Those lines of the data that hold the word "where" are to be copied out.

* _The records_:
=== Begin Enclosure ===

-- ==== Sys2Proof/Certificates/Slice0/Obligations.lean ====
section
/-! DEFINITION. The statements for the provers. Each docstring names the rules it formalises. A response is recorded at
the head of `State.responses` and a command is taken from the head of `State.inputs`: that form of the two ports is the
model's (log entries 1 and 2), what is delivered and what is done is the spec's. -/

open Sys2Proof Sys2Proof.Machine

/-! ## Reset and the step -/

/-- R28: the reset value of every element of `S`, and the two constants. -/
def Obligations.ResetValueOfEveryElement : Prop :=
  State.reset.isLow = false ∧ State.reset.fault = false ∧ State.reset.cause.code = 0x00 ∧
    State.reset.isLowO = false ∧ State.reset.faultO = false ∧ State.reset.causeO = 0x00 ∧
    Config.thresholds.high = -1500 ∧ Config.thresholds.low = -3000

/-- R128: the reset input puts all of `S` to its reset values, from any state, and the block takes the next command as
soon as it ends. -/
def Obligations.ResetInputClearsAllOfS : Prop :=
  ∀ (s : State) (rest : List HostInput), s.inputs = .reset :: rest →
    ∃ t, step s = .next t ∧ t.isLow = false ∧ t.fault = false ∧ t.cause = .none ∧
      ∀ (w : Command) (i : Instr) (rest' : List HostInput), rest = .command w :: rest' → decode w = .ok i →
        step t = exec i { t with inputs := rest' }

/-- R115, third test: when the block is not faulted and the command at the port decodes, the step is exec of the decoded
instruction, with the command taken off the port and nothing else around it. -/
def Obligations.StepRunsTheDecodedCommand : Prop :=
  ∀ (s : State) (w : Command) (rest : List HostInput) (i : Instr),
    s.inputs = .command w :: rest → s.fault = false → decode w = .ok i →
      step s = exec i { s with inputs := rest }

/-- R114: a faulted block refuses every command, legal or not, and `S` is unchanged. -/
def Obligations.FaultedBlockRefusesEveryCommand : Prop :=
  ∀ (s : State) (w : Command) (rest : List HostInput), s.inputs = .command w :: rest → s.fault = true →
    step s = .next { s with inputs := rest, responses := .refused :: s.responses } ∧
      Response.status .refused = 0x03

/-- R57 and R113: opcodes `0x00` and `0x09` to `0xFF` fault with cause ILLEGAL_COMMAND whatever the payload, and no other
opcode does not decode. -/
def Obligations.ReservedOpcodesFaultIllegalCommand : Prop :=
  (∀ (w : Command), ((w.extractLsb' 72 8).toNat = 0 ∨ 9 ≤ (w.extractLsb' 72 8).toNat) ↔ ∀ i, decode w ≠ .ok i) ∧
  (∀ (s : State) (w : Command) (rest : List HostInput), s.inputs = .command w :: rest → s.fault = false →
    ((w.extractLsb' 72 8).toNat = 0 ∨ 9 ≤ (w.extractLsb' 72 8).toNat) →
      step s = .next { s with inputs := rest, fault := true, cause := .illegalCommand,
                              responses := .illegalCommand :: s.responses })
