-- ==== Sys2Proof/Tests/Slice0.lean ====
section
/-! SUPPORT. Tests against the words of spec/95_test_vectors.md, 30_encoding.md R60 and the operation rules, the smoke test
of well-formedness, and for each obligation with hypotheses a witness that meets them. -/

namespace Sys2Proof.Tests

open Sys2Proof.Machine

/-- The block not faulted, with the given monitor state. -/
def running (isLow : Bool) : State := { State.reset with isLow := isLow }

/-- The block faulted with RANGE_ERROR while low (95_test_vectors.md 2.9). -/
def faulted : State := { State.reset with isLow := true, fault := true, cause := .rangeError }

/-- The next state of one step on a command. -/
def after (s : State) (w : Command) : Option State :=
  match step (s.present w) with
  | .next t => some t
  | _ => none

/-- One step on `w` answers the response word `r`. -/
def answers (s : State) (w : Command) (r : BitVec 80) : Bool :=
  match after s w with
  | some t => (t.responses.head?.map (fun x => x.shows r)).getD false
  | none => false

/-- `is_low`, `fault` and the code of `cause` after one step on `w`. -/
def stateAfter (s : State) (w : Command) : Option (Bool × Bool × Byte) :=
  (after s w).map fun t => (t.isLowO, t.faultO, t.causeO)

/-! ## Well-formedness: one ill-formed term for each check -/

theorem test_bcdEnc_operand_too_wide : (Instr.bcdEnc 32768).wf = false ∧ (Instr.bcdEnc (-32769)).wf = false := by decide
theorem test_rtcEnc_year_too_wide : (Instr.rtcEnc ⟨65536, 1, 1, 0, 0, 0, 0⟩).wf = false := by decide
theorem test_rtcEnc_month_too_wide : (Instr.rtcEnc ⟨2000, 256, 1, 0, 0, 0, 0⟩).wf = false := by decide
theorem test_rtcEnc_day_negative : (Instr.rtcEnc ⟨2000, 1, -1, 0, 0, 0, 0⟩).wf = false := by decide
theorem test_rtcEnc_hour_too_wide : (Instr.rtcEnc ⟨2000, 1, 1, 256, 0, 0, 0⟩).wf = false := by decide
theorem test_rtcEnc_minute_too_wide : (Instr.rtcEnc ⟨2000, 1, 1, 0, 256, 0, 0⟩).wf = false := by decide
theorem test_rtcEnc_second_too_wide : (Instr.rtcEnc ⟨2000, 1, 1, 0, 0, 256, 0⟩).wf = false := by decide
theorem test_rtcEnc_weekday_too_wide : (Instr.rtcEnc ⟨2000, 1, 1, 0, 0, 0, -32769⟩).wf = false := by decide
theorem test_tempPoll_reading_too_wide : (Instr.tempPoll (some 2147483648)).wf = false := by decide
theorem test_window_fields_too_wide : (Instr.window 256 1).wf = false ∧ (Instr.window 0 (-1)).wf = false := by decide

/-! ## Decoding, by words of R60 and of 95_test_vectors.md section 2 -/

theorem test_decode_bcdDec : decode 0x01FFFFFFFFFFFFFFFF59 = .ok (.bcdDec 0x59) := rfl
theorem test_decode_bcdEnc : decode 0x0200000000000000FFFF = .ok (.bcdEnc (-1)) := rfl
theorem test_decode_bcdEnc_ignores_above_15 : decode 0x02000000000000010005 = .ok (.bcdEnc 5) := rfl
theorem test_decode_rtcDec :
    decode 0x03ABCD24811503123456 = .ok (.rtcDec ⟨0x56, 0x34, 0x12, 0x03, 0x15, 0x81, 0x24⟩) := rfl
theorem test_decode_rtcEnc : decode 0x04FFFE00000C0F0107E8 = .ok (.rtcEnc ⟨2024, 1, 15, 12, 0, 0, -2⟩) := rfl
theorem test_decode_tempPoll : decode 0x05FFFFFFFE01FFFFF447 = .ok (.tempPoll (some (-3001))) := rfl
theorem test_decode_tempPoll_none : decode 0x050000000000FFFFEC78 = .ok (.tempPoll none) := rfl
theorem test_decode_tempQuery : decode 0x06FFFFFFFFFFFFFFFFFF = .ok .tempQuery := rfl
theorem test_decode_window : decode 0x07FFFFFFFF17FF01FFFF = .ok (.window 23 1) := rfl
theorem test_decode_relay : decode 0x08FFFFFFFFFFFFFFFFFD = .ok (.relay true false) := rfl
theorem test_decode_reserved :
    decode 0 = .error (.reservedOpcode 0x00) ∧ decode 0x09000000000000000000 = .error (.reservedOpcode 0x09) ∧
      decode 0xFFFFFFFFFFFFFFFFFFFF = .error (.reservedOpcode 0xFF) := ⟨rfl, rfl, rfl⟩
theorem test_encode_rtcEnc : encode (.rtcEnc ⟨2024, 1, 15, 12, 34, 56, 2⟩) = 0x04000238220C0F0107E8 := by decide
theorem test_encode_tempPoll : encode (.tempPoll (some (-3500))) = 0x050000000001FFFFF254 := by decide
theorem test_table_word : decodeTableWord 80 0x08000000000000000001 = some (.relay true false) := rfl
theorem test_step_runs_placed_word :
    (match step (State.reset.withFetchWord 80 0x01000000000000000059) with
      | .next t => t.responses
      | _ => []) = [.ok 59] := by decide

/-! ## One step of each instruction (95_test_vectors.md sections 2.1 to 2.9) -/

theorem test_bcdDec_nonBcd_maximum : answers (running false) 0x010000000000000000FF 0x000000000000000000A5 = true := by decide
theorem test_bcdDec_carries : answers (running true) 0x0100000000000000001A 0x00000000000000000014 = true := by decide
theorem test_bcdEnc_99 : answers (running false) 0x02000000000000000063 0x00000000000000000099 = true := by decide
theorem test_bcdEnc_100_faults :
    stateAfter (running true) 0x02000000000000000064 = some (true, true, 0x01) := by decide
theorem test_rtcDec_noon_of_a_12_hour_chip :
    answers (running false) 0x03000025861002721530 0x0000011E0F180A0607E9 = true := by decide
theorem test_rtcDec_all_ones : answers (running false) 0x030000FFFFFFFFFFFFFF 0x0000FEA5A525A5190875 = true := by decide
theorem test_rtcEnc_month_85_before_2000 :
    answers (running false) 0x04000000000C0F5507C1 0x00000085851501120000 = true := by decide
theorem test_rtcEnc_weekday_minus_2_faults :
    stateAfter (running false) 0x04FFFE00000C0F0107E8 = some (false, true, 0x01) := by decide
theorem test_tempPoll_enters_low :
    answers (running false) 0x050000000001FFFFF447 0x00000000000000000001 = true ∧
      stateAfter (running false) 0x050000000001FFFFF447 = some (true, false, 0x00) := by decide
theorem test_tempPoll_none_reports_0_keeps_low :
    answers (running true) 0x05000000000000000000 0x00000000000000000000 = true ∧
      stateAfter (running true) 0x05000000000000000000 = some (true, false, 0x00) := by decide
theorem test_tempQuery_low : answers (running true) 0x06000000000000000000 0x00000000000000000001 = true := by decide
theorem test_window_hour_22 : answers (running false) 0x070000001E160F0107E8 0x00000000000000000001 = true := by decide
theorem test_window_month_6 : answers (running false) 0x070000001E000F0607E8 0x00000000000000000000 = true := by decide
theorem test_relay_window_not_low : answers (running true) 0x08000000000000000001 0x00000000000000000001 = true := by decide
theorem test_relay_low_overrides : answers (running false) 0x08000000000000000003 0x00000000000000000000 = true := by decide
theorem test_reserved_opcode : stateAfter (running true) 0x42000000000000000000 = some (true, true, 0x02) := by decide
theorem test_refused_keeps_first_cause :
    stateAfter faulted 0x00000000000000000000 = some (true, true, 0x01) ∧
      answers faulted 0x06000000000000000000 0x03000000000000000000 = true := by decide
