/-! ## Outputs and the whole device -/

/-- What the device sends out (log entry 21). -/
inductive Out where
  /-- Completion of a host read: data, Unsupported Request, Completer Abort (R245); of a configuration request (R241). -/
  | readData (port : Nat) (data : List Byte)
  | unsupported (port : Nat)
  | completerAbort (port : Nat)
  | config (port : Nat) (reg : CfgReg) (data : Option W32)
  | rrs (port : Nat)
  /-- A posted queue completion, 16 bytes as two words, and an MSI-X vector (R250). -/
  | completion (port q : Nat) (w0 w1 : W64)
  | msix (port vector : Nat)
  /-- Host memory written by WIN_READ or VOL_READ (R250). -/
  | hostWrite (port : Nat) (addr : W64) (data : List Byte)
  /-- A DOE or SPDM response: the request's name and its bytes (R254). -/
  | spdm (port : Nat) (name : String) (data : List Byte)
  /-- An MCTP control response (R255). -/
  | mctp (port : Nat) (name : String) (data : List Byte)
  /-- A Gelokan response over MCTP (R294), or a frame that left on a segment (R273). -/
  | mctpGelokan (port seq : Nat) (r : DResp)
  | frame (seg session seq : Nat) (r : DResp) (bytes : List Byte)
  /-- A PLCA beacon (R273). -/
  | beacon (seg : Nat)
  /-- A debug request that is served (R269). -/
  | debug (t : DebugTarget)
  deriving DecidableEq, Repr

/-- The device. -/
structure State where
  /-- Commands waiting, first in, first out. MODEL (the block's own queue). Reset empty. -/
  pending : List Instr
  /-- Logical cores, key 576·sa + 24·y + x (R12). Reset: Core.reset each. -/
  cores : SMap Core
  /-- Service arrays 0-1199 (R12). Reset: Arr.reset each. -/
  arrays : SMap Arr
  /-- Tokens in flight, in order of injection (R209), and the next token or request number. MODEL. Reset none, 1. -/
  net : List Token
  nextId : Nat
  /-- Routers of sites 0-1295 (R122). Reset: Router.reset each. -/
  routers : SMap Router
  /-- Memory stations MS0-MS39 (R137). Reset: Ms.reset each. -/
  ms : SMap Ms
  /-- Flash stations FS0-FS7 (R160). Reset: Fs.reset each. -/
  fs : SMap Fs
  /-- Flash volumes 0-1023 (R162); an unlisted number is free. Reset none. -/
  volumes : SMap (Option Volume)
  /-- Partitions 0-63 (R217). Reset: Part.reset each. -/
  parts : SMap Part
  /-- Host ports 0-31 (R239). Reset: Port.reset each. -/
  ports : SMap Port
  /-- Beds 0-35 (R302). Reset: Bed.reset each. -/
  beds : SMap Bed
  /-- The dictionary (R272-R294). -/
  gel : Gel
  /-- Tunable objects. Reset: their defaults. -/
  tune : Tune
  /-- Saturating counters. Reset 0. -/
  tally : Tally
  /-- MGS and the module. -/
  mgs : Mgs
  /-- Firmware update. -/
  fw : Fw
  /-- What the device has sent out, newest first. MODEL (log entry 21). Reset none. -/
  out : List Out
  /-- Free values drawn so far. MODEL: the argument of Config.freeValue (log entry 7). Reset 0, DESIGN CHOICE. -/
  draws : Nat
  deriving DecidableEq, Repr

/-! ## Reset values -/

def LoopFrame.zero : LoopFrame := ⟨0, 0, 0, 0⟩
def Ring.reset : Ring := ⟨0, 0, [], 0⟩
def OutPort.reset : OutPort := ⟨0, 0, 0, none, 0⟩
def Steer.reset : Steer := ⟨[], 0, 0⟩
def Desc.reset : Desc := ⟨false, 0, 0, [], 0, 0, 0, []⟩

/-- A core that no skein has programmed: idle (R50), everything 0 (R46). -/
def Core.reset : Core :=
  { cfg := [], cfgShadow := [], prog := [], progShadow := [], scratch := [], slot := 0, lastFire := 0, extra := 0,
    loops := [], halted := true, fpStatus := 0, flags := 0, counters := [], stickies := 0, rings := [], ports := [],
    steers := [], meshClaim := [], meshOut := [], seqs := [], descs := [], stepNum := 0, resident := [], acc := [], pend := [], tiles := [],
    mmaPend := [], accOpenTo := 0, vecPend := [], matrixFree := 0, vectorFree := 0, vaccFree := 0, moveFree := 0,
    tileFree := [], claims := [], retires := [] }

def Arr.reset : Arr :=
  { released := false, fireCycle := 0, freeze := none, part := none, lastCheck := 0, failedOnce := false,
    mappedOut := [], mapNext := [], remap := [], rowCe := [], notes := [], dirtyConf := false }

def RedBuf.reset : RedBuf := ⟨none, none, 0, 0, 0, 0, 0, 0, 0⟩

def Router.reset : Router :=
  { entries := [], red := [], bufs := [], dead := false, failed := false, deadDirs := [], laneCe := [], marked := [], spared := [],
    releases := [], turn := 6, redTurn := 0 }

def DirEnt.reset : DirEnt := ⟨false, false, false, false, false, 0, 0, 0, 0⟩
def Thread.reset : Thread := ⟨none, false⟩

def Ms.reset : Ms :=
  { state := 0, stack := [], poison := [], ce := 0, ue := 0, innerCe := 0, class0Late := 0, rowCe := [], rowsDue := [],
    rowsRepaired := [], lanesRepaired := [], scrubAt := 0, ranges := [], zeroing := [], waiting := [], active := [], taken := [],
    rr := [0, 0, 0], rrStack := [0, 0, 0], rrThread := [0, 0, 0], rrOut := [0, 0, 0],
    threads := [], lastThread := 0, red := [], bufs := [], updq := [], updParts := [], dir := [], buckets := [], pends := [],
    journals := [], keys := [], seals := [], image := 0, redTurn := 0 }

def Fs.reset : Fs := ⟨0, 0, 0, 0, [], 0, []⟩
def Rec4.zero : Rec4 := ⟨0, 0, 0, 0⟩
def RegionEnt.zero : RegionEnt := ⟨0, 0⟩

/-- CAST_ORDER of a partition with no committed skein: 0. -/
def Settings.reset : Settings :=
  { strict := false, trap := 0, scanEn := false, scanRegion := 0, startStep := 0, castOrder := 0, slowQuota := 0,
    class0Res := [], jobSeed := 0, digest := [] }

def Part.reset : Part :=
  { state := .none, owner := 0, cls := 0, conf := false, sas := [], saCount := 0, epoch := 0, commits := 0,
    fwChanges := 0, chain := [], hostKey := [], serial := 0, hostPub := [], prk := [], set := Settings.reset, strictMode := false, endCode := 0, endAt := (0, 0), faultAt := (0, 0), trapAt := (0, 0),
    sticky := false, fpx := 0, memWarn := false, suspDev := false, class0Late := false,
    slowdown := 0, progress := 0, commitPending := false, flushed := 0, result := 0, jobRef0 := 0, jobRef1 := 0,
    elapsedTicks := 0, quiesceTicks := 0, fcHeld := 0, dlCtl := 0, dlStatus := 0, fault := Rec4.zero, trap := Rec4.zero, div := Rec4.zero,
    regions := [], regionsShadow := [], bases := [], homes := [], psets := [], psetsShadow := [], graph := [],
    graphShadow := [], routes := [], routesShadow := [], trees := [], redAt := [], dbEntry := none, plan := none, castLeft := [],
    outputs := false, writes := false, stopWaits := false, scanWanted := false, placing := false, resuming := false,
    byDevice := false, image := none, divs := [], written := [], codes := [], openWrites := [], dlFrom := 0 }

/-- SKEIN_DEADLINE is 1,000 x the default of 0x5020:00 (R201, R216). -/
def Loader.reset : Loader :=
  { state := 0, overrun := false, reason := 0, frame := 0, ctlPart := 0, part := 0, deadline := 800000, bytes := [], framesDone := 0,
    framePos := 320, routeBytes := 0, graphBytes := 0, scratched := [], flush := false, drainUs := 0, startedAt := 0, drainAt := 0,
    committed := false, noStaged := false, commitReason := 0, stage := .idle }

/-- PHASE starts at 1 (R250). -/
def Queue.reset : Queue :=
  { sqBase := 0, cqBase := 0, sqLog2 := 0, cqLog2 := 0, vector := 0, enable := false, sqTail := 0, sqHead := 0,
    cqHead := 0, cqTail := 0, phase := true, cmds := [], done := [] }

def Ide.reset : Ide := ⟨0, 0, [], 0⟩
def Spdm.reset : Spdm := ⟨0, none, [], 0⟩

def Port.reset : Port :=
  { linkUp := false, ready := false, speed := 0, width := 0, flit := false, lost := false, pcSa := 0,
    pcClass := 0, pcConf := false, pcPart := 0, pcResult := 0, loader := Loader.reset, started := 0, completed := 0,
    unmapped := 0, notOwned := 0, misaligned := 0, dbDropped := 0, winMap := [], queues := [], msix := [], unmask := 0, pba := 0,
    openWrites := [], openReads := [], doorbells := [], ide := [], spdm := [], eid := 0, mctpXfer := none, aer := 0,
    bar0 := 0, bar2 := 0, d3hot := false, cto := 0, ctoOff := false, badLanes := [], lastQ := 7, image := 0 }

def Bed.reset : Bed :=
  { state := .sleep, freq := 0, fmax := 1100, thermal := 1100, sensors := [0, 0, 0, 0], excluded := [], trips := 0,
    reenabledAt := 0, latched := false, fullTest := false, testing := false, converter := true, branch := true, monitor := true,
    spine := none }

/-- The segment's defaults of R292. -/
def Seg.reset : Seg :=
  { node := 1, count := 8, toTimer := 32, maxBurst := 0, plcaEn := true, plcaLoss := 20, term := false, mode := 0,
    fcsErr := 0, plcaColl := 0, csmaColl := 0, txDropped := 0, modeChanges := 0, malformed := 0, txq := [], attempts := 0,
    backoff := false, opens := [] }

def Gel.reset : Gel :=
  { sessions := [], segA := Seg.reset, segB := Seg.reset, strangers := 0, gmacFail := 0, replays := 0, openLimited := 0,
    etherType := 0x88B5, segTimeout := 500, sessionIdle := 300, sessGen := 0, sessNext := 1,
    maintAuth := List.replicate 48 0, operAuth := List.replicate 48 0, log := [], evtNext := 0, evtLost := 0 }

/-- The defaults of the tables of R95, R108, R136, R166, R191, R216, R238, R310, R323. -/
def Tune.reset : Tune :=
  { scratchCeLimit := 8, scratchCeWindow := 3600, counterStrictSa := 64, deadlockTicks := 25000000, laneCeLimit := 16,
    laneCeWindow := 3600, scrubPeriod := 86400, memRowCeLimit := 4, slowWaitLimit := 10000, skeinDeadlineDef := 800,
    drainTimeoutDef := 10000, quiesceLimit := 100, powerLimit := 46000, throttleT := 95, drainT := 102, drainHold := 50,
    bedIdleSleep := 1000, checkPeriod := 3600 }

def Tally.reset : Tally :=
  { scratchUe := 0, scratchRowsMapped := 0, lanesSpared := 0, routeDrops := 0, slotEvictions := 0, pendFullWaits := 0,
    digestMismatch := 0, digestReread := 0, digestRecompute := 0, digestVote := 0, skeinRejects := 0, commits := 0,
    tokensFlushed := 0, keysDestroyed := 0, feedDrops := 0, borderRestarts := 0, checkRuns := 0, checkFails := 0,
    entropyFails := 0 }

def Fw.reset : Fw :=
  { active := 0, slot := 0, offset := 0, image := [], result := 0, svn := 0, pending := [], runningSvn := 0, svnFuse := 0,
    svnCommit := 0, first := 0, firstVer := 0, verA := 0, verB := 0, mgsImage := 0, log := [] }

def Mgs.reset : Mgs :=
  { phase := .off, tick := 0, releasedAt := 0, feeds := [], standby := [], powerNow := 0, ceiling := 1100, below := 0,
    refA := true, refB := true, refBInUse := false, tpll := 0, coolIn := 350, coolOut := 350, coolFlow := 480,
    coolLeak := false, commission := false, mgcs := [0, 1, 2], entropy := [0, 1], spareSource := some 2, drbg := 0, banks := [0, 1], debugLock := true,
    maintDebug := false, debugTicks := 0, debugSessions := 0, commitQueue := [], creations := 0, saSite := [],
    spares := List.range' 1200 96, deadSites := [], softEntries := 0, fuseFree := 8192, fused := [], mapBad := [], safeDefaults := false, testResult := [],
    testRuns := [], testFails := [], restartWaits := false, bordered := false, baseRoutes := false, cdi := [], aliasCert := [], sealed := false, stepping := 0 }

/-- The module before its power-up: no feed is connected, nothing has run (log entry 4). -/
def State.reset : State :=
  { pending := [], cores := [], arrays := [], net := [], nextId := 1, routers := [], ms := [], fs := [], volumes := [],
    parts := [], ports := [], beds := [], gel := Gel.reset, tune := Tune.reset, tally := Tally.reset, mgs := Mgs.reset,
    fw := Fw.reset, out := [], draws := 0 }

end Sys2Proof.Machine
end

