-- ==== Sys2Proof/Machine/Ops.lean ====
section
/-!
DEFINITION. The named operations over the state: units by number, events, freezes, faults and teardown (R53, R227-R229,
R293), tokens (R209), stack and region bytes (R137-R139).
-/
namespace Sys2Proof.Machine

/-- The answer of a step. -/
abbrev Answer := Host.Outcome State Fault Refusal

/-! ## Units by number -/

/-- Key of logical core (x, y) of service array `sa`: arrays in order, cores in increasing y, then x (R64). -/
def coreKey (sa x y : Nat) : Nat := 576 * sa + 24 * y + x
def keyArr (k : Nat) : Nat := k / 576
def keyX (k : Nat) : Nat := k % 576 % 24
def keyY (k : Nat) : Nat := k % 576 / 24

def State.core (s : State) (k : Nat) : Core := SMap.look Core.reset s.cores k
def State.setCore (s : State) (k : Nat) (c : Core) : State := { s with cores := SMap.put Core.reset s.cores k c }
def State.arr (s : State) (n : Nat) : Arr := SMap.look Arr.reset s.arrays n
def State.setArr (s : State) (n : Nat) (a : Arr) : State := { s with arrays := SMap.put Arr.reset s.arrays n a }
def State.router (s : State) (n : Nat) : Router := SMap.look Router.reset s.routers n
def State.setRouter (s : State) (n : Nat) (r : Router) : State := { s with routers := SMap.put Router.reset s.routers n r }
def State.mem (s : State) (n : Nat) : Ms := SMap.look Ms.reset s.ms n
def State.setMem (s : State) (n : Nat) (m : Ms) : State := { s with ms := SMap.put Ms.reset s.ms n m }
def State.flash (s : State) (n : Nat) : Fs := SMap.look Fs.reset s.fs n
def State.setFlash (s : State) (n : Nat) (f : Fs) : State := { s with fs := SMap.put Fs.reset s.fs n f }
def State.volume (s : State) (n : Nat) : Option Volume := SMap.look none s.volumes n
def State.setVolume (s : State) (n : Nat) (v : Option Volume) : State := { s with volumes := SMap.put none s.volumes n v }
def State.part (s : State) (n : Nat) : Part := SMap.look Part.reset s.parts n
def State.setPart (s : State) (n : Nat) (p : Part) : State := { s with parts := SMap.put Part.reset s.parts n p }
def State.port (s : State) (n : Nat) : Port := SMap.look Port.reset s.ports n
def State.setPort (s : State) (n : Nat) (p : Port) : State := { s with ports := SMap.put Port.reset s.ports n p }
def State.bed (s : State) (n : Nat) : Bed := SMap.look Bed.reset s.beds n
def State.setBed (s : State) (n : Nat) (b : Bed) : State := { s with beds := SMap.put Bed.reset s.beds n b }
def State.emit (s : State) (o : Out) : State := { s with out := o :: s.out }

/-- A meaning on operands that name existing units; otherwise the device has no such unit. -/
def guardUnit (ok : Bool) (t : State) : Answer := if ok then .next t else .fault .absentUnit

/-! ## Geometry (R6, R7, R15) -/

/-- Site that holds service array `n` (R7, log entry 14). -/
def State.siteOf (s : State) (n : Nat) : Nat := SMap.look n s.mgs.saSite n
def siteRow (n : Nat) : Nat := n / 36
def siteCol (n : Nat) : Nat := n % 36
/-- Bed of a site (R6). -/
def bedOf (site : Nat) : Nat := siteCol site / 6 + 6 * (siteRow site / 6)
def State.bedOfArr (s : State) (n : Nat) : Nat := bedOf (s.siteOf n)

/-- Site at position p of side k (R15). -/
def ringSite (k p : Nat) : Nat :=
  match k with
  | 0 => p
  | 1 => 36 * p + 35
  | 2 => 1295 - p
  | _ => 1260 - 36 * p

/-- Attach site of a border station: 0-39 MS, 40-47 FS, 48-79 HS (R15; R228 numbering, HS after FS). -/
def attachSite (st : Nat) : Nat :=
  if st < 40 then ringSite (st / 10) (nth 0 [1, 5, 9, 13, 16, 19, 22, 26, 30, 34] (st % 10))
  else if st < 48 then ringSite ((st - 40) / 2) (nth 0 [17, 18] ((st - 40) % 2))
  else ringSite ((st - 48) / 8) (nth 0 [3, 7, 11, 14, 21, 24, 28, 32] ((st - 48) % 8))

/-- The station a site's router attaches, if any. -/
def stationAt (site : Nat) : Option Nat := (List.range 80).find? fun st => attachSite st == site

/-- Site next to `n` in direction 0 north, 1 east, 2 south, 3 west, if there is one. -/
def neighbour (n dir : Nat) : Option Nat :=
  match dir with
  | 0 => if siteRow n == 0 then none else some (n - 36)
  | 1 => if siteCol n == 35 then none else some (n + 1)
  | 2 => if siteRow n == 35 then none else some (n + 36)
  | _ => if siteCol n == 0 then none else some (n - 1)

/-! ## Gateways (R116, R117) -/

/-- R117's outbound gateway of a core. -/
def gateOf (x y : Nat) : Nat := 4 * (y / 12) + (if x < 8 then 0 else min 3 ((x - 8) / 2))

=== End Enclosure ===

* _Expected answer_:
inductive Out where
structure State where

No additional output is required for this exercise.